Work request | In the data below, find the line that contains "e.time.tick = s.dev.time.tick" and the line that contains "that miss; the". Copy both, plus every line between them, exactly.

Data for this exercise |
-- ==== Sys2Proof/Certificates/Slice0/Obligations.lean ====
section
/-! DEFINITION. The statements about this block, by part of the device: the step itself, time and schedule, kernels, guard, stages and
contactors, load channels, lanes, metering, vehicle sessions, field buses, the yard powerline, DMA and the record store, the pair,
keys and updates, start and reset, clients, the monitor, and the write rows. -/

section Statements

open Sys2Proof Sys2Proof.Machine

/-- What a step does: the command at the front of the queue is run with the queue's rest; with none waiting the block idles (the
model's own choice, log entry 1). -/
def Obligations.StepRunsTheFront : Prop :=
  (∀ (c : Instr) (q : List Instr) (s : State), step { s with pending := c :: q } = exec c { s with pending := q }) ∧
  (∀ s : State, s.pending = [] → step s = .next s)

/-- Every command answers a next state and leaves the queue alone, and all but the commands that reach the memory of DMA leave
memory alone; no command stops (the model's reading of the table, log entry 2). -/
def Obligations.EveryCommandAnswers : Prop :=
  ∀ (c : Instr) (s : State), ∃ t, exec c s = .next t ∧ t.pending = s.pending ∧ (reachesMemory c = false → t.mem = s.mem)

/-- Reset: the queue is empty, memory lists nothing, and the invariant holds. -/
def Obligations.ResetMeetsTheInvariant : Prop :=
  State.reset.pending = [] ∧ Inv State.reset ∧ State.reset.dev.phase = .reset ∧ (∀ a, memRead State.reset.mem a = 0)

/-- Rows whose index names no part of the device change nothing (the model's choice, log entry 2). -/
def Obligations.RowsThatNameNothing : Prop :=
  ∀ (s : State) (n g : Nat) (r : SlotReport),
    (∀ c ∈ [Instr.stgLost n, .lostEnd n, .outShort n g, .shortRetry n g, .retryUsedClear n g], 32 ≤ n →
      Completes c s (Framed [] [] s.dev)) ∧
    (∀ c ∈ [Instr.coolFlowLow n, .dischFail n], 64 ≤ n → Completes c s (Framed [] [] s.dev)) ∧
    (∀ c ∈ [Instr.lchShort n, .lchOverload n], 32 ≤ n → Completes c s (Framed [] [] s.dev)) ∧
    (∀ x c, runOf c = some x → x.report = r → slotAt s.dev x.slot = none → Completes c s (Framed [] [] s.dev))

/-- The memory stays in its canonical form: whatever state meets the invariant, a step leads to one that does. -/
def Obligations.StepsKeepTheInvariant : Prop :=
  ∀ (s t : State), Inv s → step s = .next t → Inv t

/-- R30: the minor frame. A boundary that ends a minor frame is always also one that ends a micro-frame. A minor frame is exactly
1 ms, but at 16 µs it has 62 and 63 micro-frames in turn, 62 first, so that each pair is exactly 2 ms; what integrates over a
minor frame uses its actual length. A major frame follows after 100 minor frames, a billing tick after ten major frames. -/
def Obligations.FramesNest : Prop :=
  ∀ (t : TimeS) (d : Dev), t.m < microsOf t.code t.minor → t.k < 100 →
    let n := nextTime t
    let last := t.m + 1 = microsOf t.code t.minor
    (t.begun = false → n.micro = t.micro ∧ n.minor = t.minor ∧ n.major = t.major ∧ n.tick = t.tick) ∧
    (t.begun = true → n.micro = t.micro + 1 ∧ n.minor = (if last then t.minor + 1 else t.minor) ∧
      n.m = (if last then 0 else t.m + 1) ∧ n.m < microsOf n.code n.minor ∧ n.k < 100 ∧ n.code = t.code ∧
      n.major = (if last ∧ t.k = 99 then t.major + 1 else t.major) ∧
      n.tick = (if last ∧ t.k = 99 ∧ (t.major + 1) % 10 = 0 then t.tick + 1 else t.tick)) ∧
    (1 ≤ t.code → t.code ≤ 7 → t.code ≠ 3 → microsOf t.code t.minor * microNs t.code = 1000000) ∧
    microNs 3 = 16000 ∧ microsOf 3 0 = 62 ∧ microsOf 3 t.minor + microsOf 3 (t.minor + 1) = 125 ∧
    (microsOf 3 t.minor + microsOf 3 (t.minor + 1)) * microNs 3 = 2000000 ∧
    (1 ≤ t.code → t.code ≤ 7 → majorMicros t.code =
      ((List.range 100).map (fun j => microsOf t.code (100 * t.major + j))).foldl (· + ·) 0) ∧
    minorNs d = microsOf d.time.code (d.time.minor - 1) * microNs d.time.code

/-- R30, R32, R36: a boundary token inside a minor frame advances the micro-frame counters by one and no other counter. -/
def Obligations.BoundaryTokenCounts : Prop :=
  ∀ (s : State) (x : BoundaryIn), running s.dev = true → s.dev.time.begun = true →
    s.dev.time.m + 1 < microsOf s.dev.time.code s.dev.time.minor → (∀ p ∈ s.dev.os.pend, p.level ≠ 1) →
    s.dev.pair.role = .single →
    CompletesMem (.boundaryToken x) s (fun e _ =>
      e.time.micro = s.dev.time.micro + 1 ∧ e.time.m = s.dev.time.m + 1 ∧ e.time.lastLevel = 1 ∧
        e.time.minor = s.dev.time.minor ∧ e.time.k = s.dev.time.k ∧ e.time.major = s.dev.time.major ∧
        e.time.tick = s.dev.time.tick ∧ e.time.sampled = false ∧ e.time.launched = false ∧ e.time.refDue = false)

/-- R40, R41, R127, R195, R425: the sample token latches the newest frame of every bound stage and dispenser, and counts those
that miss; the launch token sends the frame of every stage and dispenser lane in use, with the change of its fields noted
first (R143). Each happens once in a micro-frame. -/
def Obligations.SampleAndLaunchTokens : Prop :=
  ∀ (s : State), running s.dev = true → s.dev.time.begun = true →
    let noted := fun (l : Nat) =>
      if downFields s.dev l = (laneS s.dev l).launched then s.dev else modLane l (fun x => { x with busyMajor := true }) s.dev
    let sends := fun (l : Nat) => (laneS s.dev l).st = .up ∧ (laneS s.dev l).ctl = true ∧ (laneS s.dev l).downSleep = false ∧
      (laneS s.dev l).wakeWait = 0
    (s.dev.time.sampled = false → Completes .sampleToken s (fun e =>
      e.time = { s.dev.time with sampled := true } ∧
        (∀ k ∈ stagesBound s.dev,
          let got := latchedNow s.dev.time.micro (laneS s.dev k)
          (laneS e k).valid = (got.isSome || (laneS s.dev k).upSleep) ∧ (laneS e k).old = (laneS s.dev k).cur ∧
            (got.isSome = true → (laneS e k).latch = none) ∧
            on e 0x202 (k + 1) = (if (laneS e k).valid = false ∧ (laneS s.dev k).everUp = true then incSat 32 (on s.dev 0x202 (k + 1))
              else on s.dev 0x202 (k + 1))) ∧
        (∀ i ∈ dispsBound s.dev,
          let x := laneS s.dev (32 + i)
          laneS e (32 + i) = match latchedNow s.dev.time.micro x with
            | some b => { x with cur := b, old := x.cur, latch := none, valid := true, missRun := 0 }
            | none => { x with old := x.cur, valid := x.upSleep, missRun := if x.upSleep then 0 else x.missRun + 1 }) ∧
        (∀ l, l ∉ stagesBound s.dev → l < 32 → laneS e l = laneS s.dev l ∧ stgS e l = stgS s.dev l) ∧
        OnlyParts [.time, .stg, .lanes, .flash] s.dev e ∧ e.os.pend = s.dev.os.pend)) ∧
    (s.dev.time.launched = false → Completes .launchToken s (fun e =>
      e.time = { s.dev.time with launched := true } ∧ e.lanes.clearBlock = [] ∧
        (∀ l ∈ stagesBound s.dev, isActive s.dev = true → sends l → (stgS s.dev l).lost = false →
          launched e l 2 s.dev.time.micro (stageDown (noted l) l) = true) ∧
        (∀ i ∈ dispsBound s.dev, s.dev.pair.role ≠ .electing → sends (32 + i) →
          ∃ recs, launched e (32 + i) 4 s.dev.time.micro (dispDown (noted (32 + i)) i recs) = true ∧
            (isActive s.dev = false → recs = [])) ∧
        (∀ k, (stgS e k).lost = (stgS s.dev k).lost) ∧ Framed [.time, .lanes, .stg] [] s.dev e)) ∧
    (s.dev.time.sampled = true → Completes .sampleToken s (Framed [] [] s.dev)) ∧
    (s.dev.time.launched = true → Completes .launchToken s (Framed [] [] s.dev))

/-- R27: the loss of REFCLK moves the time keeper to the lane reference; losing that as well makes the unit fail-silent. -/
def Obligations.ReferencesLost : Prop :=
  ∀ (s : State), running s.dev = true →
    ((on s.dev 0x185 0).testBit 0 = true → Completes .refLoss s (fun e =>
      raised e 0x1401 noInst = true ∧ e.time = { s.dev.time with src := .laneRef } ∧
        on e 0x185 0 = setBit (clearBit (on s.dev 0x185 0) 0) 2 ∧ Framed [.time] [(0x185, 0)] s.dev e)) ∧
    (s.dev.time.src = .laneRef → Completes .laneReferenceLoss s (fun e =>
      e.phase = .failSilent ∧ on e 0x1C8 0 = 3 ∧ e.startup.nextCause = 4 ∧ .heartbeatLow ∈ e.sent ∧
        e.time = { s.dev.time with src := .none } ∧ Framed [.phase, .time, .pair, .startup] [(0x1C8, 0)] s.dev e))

Answer |
        e.time.tick = s.dev.time.tick ∧ e.time.sampled = false ∧ e.time.launched = false ∧ e.time.refDue = false)

/-- R40, R41, R127, R195, R425: the sample token latches the newest frame of every bound stage and dispenser, and counts those
that miss; the launch token sends the frame of every stage and dispenser lane in use, with the change of its fields noted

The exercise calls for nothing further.